◆ What you need to do
Where in the entries below does "Instr" appear? Copy every line that has it.

◆ Provided entries
——————
-- ==== Sys2Proof/Tests/Slice0.lean ====
section
/-!
SUPPORT. The package's own tests: an ill-formed command for each check of WellFormed, states and operands that meet what the
statements assume, clause by clause, and steps on small states with results worked out from spec/.
-/

set_option Elab.async false

namespace Sys2Proof.Tests

open Sys2Proof.Machine

/-! ### Small states -/

/-- A state with its device changed. -/
def dev (f : Dev → Dev) (s : State) : State := { s with dev := f s.dev }

/-- A state with one context changed. -/
def onC (c : Nat) (f : Ctx → Ctx) (s : State) : State := dev (fun d => { d with ctxs := updAt d.ctxs c f }) s

/-- A state with one tile changed. -/
def onT (t : Nat) (f : Tile → Tile) (s : State) : State := dev (fun d => { d with tiles := updAt d.tiles t f }) s

/-- A state with one link changed. -/
def onL (l : Nat) (f : Link → Link) (s : State) : State := dev (fun d => { d with links := updAt d.links l f }) s

/-- A state with its pitch block changed. -/
def onP (f : Pitch → Pitch) (s : State) : State := dev (fun d => { d with pitch := f d.pitch }) s

/-- A state with bytes stored from a key upward. -/
def put (k : Nat) (bs : List Byte) (s : State) : State := { s with mem := Memory.apply s.mem (journal k bs []) }

/-- A state with a little-endian number stored in `n` bytes. -/
def putLe (k n v : Nat) (s : State) : State := put k (leBytes n v) s

/-- A context that runs work. -/
def busy (x : Ctx) : Ctx := { x with enable := true, state := .running, cpl := { x.cpl with size := 6 }, evt := { x.evt with size := 6 } }

/-- Context 0 running on the shipped part. -/
def s0 : State := onC 0 busy State.reset

/-- A pitch that runs. -/
def sp : State := onP (fun p => { p with run := true, ticking := true, tickCount := 8 }) s0

/-- A stream of context 0. -/
def r0 : StreamRef := { ctx := 0, stream := 0, section_ := 0, offset := 0, cmdAddr := 0, keyStep := 0, keyQ := 0 }

/-- A descriptor of ring 0 of a context. -/
def desc0 (op : Nat) : Desc :=
  { ring := 0, head := 1, opcode := op, interrupt := false, fence := false, tag := 5, operands := List.replicate 48 0, seq := 0,
    started := false, fetchedAt := 0 }

/-- A BELAY payload of a kind with some flags. -/
def belay (kind flags : Nat) : Belay :=
  { kind := kind, flags := flags, accLatency := 0, tick := 9, length := 500000, grace := 50, subdiv := 5, stretch := 0 }

/-! ### What the statements assume -/

/-- What each clause of StepTakesFrontCommand assumes is met. -/
theorem witness_step_takes_front_command :
    ∃ (c : Instr) (rest : List Instr) (s : State), s.pending = c :: rest :=
  ⟨Instr.getVersion, [], { State.reset with pending := [.getVersion] }, rfl⟩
——————
◆ Output of the task
    ∃ (c : Instr) (rest : List Instr) (s : State), s.pending = c :: rest :=
  ⟨Instr.getVersion, [], { State.reset with pending := [.getVersion] }, rfl⟩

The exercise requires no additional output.